-- ==== Sys2Proof/Machine/Fabric.lean ====
section
/-! DEFINITION. Routing across trunks and what meets it: rebalances, unreachable crowns, fences, tracking and proxy tags,
far-failure notices, locked sequences, the management bridge and the slot sideband signals (R277 to R307). -/

namespace Sys2Proof.Machine

/-! ### Rebalances (R282) -/

/-- The trunks that carry flows whose home member is `q`. -/
def State.interimOf (s : State) (q : Nat) : List Nat :=
  (s.fabric.interim.filter (fun e => s.homeMember e.1 e.2.1 == some q)).foldl (fun l e => insertNew l e.2.2) []

/-- Step 1: no first transmission starts on `r` any more. -/
def State.pauseFor (s : State) (r q : Nat) : State :=
  if s.fabric.rebalances.any (fun b => b.interim == r && b.home == q) || !s.trunkUp r then s
  else (s.modFabric (fun f => { f with rebalances := f.rebalances ++ [{ interim := r, home := q, since := s.now }] })).modTx r
    (fun x => { x with paused := true })

/-- R282: trunk `q` has been in L0 for ROUTE_SETTLE. -/
def rebalanceStartEffect (s : State) (q : Nat) : State :=
  let settle := s.get Key.ROUTE_SETTLE
  if q < 16 && s.trunkUp q && settle ≠ 0 && s.after (assocGetD s.fabric.settleAt q 0) (settle * 1000000) then
    s.each (s.interimOf q) (fun s r => s.pauseFor r q)
  else s

/-- REBALANCE_START -/
def execRebalanceStart (t q : Nat) (s : State) : Host.Outcome State Fault Refusal :=
  act1 s t (fun s => rebalanceStartEffect s q)

/-- R282, R304: the installer asks for the rebalance of one destination, or of all. -/
def routeRebalanceEffect (s : State) (dest : Nat) : State :=
  let mine := s.fabric.interim.filter (fun e => dest = 0xFFFF || e.1 = dest % 1024)
  s.each mine (fun s e =>
    match s.homeMember e.1 e.2.1 with
    | some q => if s.trunkUp q then s.pauseFor e.2.2 q else s
    | none => s)

/-- ROUTE_REBALANCE -/
def execRouteRebalance (t : Nat) (who : Role) (dest : Nat) (s : State) : Host.Outcome State Fault Refusal :=
  act1 s t (fun s => if who.isInstaller then routeRebalanceEffect s dest else s)

/-- Step 2: everything on `r` is acknowledged and its far receive pool is empty. -/
def State.drained (s : State) (r : Nat) : Bool :=
  let x := (s.trunk r).tx
  x.buf.isEmpty && (List.range 8).all (fun c => (x.farRsv.getD c 0 - x.usedRsv.getD c 0).toNat == 64) &&
    (x.farShared - x.usedShared).toNat == 3584

/-- `r` resumes: its rebalances are over. -/
def State.resumeTrunk (s : State) (r : Nat) : State :=
  (s.modFabric (fun f => { f with rebalances := f.rebalances.filter (·.interim ≠ r) })).modTx r (fun x => { x with paused := false })

/-- Step 3: the flows move back to their home, with what waits of them. -/
def State.moveHome (s : State) (r q : Nat) : State :=
  let goes : Nat → Nat → Bool := fun dest flow => s.homeMember dest flow == some q
  let s := s.modFabric (fun f => { f with interim := f.interim.filter (fun e => !(e.2.2 == r && goes e.1 e.2.1)) })
  s.modCore (fun c => { c with queues := c.queues.map (fun d =>
    if d.egress = gOfTrunk r && d.mcast.isNone && d.sentFus = 0 && goes d.destCrown d.flow then { d with egress := gOfTrunk q } else d) })

def rebalanceCompleteEffect (s : State) (r : Nat) : State :=
  let mine := s.fabric.rebalances.filter (·.interim == r)
  if !mine.isEmpty && s.drained r then
    (s.each (mine.filter (fun b => s.trunkUp b.home)) (fun s b => s.moveHome r b.home)).resumeTrunk r
  else s

/-- REBALANCE_COMPLETE -/
def execRebalanceComplete (t r : Nat) (s : State) : Host.Outcome State Fault Refusal :=
  act1 s t (fun s => rebalanceCompleteEffect s r)

/-- R282: step 2 was not met within 100 µs: the flows stay, another try follows after ROUTE_SETTLE (DESIGN CHOICE, log entry 90). -/
def rebalanceAbandonedEffect (s : State) (r : Nat) : State :=
  let mine := s.fabric.rebalances.filter (·.interim == r)
  if mine.any (fun b => s.after b.since 100000) && !s.drained r then
    let s := s.modFabric (fun f => { f with settleAt := mine.foldl (fun l b => assocPut l b.home s.now) f.settleAt })
    (s.resumeTrunk r).noteAt 0xC05 r 0
  else s

/-- REBALANCE_ABANDONED -/
def execRebalanceAbandoned (t r : Nat) (s : State) : Host.Outcome State Fault Refusal :=
  act1 s t (fun s => rebalanceAbandonedEffect s r)

/-! ### Unreachable crowns and fences (R284 to R287, R304) -/

/-- A trunk has been out of L0 for 1 s (DEDUCED, log entry 92). -/
def State.trunkLost (s : State) (q : Nat) : Bool := !s.trunkUp q && s.after (s.trunk q).tx.lostAt 1000000000

/-- R284: no member of the destination has been in L0 for 1 s (DEDUCED, log entry 92). -/
def routeUnreachableEffect (s : State) (dest : Nat) : State :=
  let m := s.membersFor dest
  if dest < 1024 && dest ≠ s.crownId && !m.isEmpty && m.all s.trunkLost then s.giveUp dest else s

/-- ROUTE_UNREACHABLE -/
def execRouteUnreachable (t dest : Nat) (s : State) : Host.Outcome State Fault Refusal :=
  act2 s t (fun s => routeUnreachableEffect s dest)

/-- The trunks whose far end is a crown. -/
def State.trunksTo (s : State) (x : Nat) : List Nat :=
  (List.range 16).filter (fun q => match (s.trunk q).peer with | some (c, _) => c == x | none => false)

/-- R285, R286: every trunk to a crown has been out of L0 for 1 s: the crown is fenced, and a notice says so. -/
def fenceByTrunkLossEffect (s : State) (crown : Nat) : State :=
  let mine := s.trunksTo crown
  if crown < 1024 && crown ≠ s.crownId && !mine.isEmpty && mine.all s.trunkLost && (s.membersFor crown).all (fun q => !s.trunkUp q) &&
      (crown, FenceCode.trunkLoss) ∉ s.fabric.fences then
    (s.fenceOn crown .trunkLoss).fenceNotice crown true
  else s

/-- FENCE_BY_TRUNK_LOSS -/
def execFenceByTrunkLoss (t crown : Nat) (s : State) : Host.Outcome State Fault Refusal :=
  act2 s t (fun s => fenceByTrunkLossEffect s crown)

/-- R286: a notice on trunk `q`: the first copy is acted on and forwarded; one that is not newer is ignored. -/
def fenceNoticeEffect (s : State) (q : Nat) (n : FenceMsg) : State :=
  let newer : Bool := match assocGet s.fabric.fenceSeen (n.crown, n.issuer) with
    | some k => newer16 n.number k
    | none => true
  if n.issuer = s.crownId || !newer then s
  else
    let s := s.modFabric (fun f => { f with fenceSeen := assocPut f.fenceSeen (n.crown, n.issuer) n.number })
    let s := s.sendControl (fun r => r ≠ q) (.fence n)
    if n.crown = s.crownId then (if n.set then s.modFabric (fun f => { f with ownFenced := true }) else s)
    else if n.set then s.fenceOn n.crown .notice else s.fenceOff n.crown .notice

/-- FENCE_NOTICE -/
def execFenceNotice (t q : Nat) (n : FenceMsg) (s : State) : Host.Outcome State Fault Refusal :=
  act2 s t (fun s => fenceNoticeEffect s q n)

/-- FENCE_FORCE_SET -/
def execFenceForceSet (t : Nat) (who : Role) (crown : Nat) (s : State) : Host.Outcome State Fault Refusal :=
  act2 s t (fun s => if who.isInstaller && crown < 1024 && crown ≠ s.crownId then s.fenceOn crown .installer else s)

/-- FENCE_FORCE_CLEAR -/
def execFenceForceClear (t : Nat) (who : Role) (crown : Nat) (s : State) : Host.Outcome State Fault Refusal :=
  act1 s t (fun s => if who.isInstaller && crown < 1024 then s.fenceOff crown .installer else s)

/-! ### Tracking and proxy tags (R289 to R291) -/

/-- NP_TIMEOUT of a partition, in ns. -/
def State.npTimeout (s : State) (p : Nat) : Nat := s.getDef (Key.NP_TIMEOUT + p) 200 * 100000

/-- R291: a tracked request has had no whole completion within NP_TIMEOUT of its first transmission. -/
def npTimeoutExpiredEffect (s : State) (n : Nat) : State :=
  match s.fabric.tracks.find? (·.index == n) with
  | some k =>
    if k.quarantined.isSome || k.sent = 0 || !s.after k.sent (s.npTimeout k.part) then s
    else
      let s := s.endTrack k .aborted
      let s := s.modFabric (fun f => { f with tracks := f.tracks.map (fun e =>
        if e.index = n then { e with quarantined := some s.now } else e) })
      let s := s.logEntry { desc := k.descBits, header := k.header, ft := s.stampFt, source := 0xC01, cause := 0, histSeq := none,
                            inj := false }
      (s.countHeart 0x381 1).noteAt 0xC01 k.part 0
  | none => s

/-- NP_TIMEOUT_EXPIRED -/
def execNpTimeoutExpired (t track : Nat) (s : State) : Host.Outcome State Fault Refusal :=
  act1 s t (fun s => npTimeoutExpiredEffect s track)

/-- R291: a quarantined entry is free after a further 2 × NP_TIMEOUT. -/
def trackQuarantineEndEffect (s : State) (n : Nat) : State :=
  match s.fabric.tracks.find? (·.index == n) with
  | some k =>
    (match k.quarantined with
      | some at_ => if s.after at_ (2 * s.npTimeout k.part) then
          s.modFabric (fun f => { f with tracks := f.tracks.filter (·.index ≠ n) }) else s
      | none => s)
  | none => s

/-- TRACK_QUARANTINE_END -/
def execTrackQuarantineEnd (t track : Nat) (s : State) : Host.Outcome State Fault Refusal :=
  act1 s t (fun s => trackQuarantineEndEffect s track)

/-- R290: no completion for a proxy tag of port `p` within 2 s: the tag returns, and what still comes for it is unexpected. -/
def proxyTagTimeoutEffect (s : State) (p tag : Nat) : State :=
  let g := gOfPort p
  let mine : Proxy → Bool := fun k => k.port == g && k.tag == tag && s.after k.at_ 2000000000
  if s.fabric.proxies.any mine then
    s.modFabric (fun f => { f with proxies := f.proxies.filter (fun k => !mine k), lateReads := f.lateReads ++ [(Config.proxyId g, tag)] })
  else s

/-- PROXY_TAG_TIMEOUT -/
def execProxyTagTimeout (t p tag : Nat) (s : State) : Host.Outcome State Fault Refusal :=
  act1 s t (fun s => proxyTagTimeoutEffect s p tag)

/-! ### Far-failure notices (R293, R294) -/

/-- R293: the notice for a crown and partition leaves, with what was folded into it; one for a fenced crown is discarded. -/
def farFailureSendEffect (s : State) (crown gpart : Nat) : State :=
  match s.fabric.farPending.find? (fun p => p.crown == crown && p.note.gpart == gpart) with
  | some k =>
    let s := s.modFabric (fun f => { f with farPending := f.farPending.filter (fun p => !(p.crown == crown && p.note.gpart == gpart)) })
    if s.fenced crown then s
    else match s.routeUp crown 0 with
      | some q => (s.modTx q (fun x => { x with ctl := x.ctl ++ [.farFailure crown k.note] })).countBough (boughOf (gOfTrunk q)) 0x30C 1
      | none => s
  | none => s

/-- FAR_FAILURE_SEND -/
def execFarFailureSend (t crown gpart : Nat) (s : State) : Host.Outcome State Fault Refusal :=
  act1 s t (fun s => farFailureSendEffect s crown gpart)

• _What you need to do_:
All lines above from the line with "let s := s.logEntry" through the line with "(R293, R294) -/", both included, are to be set down exactly, with nothing else.

• _Response area_:
      let s := s.logEntry { desc := k.descBits, header := k.header, ft := s.stampFt, source := 0xC01, cause := 0, histSeq := none,
                            inj := false }
      (s.countHeart 0x381 1).noteAt 0xC01 k.part 0
  | none => s

/-- NP_TIMEOUT_EXPIRED -/
def execNpTimeoutExpired (t track : Nat) (s : State) : Host.Outcome State Fault Refusal :=
  act1 s t (fun s => npTimeoutExpiredEffect s track)

/-- R291: a quarantined entry is free after a further 2 × NP_TIMEOUT. -/
def trackQuarantineEndEffect (s : State) (n : Nat) : State :=
  match s.fabric.tracks.find? (·.index == n) with
  | some k =>
    (match k.quarantined with
      | some at_ => if s.after at_ (2 * s.npTimeout k.part) then
          s.modFabric (fun f => { f with tracks := f.tracks.filter (·.index ≠ n) }) else s
      | none => s)
  | none => s

/-- TRACK_QUARANTINE_END -/
def execTrackQuarantineEnd (t track : Nat) (s : State) : Host.Outcome State Fault Refusal :=
  act1 s t (fun s => trackQuarantineEndEffect s track)

/-- R290: no completion for a proxy tag of port `p` within 2 s: the tag returns, and what still comes for it is unexpected. -/
def proxyTagTimeoutEffect (s : State) (p tag : Nat) : State :=
  let g := gOfPort p
  let mine : Proxy → Bool := fun k => k.port == g && k.tag == tag && s.after k.at_ 2000000000
  if s.fabric.proxies.any mine then
    s.modFabric (fun f => { f with proxies := f.proxies.filter (fun k => !mine k), lateReads := f.lateReads ++ [(Config.proxyId g, tag)] })
  else s

/-- PROXY_TAG_TIMEOUT -/
def execProxyTagTimeout (t p tag : Nat) (s : State) : Host.Outcome State Fault Refusal :=
  act1 s t (fun s => proxyTagTimeoutEffect s p tag)

/-! ### Far-failure notices (R293, R294) -/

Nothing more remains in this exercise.